As recently as last summer, 45% of Americans (according to one credible survey) “doubted” the safety of vaccines. This did not necessarily translate in to opposition to requirements for children to be vaccinated before going to school, for example, but it remains the case that most states have broad exemptions from mandatory vaccination.
The politics of this defy easy explanation. If the Great Karnak were asked to provide the question to the answer “California, New York, West Virginia, and Mississippi,” there is no chance he would have said “states with the fewest exemptions to mandatory vaccinations.”
Yesterday’s election results, coming as they did on the brink of the now virtually inevitable Covid-19 pandemic, offer early evidence that the tide may be turning. Last year, Maine’s legislature eliminated most exemptions from vaccination requirements by a one-vote margin, effectively turning it from dark blue to yellow on the map above. The anti-vaxxers being nothing if not committed tried to overturn the new strict law by referendum. They were destroyed.

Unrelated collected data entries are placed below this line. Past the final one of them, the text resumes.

-- ==== Sys2Proof/Word.lean ====
section
/-! DEFINITION. The word types of the HL8128 (R4, R10). -/

namespace Sys2Proof

/-- A word is 36 bits wide (R4, R10). -/
abbrev Word := BitVec 36

/-- A byte is 8 bits (R10). -/
abbrev Byte := BitVec 8

end Sys2Proof
end

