/-- What boot finds at power good (R447, R507): the flash devices of banks 0 and 1, whether VCORE and VDDQ of plane A and of plane B are
inside their range, the lanes that will fail, how long the device was without power, in ps, whether REFCLK_SEL is high (R510), and the rows
of each store that its start-up test finds bad (R406). -/
structure PowerOn where
  flash0 : FlashMode
  flash1 : FlashMode
  railA : Bool
  railB : Bool
  lanes : List BadLane
  offPs : Nat
  refclkSel : Bool
  badRows : List (Plane × Fin 131072)
  deriving DecidableEq, Repr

Of course, it is impossible to know whether the anti-vaxxer referendum would have passed in the absence of the recent scare, but we strongly suspect that at least the margin of its defeat was so great because we have been reminded, rather harshly, of the social and economic consequences of unchecked infectious disease.
6 Comments
It’s not that people don’t trust vaccines. The problem is that people do not trust the governments and the medical establishment and Big Pharma and the rest of the corrupt criminal ruling class. Real vaccines are swell, but what sort of an idiot lets arrogant authoritarians inject things in to their body?
Well, I certainly agree that is a significant part of the anti-vaxxer strain, if you will (although Big Pharma hates the vaccine business, which is broadly unprofitable, so they are probably a misplaced target). Surely you agree, however, that infectious disease presents a particular collective action problem. We have been blessed to avoid this issue for a long time for two reasons: First, vaccines are widely used, so autonomy-libertarians have been able to free ride on herd immunity. Second, the combination of antibiotics and vaccination and sanitation have, for the time being, turned death by infectious disease in to a fairly rare event. That has allowed us the luxury of asserting our rights against the authorities. If that changes, won’t we be on the horns of a very difficult dilemma?
You continue to make this a false dichotomy. I mostly vaccinate but i do not agree 100 percent with the CDCs “recommended “ list (their words not mine) and you continue to ignore scheduling and frequency because you are both scared and lazy.
We have vaccines given at the wrong time, vaccines that failed cost benefit and vaccines effective at high 9s at fewer doses.
To the dismiss me as an anti-vaxxer reveals your lack of seriousness and confirms your danger to the public . Are you are too lazy to ask and we should take your kids?
Sheeple.
T Howr, I certainly did not mean to dismiss you. Have we encountered before?
“…autonomy-libertarians have been able to free ride…”
Their free riding just about kills any goodwill libertarians have among the general voting public. Libertarians also free ride on community accepted moral standards while trying to tear them down. Ironic.
In the real world outside Libertopia, libertarianism can only succeed among a very moral people who respect the two great commandments. Real life libertarians fall far too short. Thus, people who know libertarians tend to despise them.
I have no problem with vaccines, as a medical concept.
I have a great problem with vaccines that were made in China and India. If you wouldn’t trust your kid’s life to an airplane or an automobile built there, why would you let anyone shoot your kid up with Chinese vaccines? All of these things were invented in the West, but you will look long and hard for pharmaceuticals of any kind made in the US since NAFTA and Most Favored Nation status for China.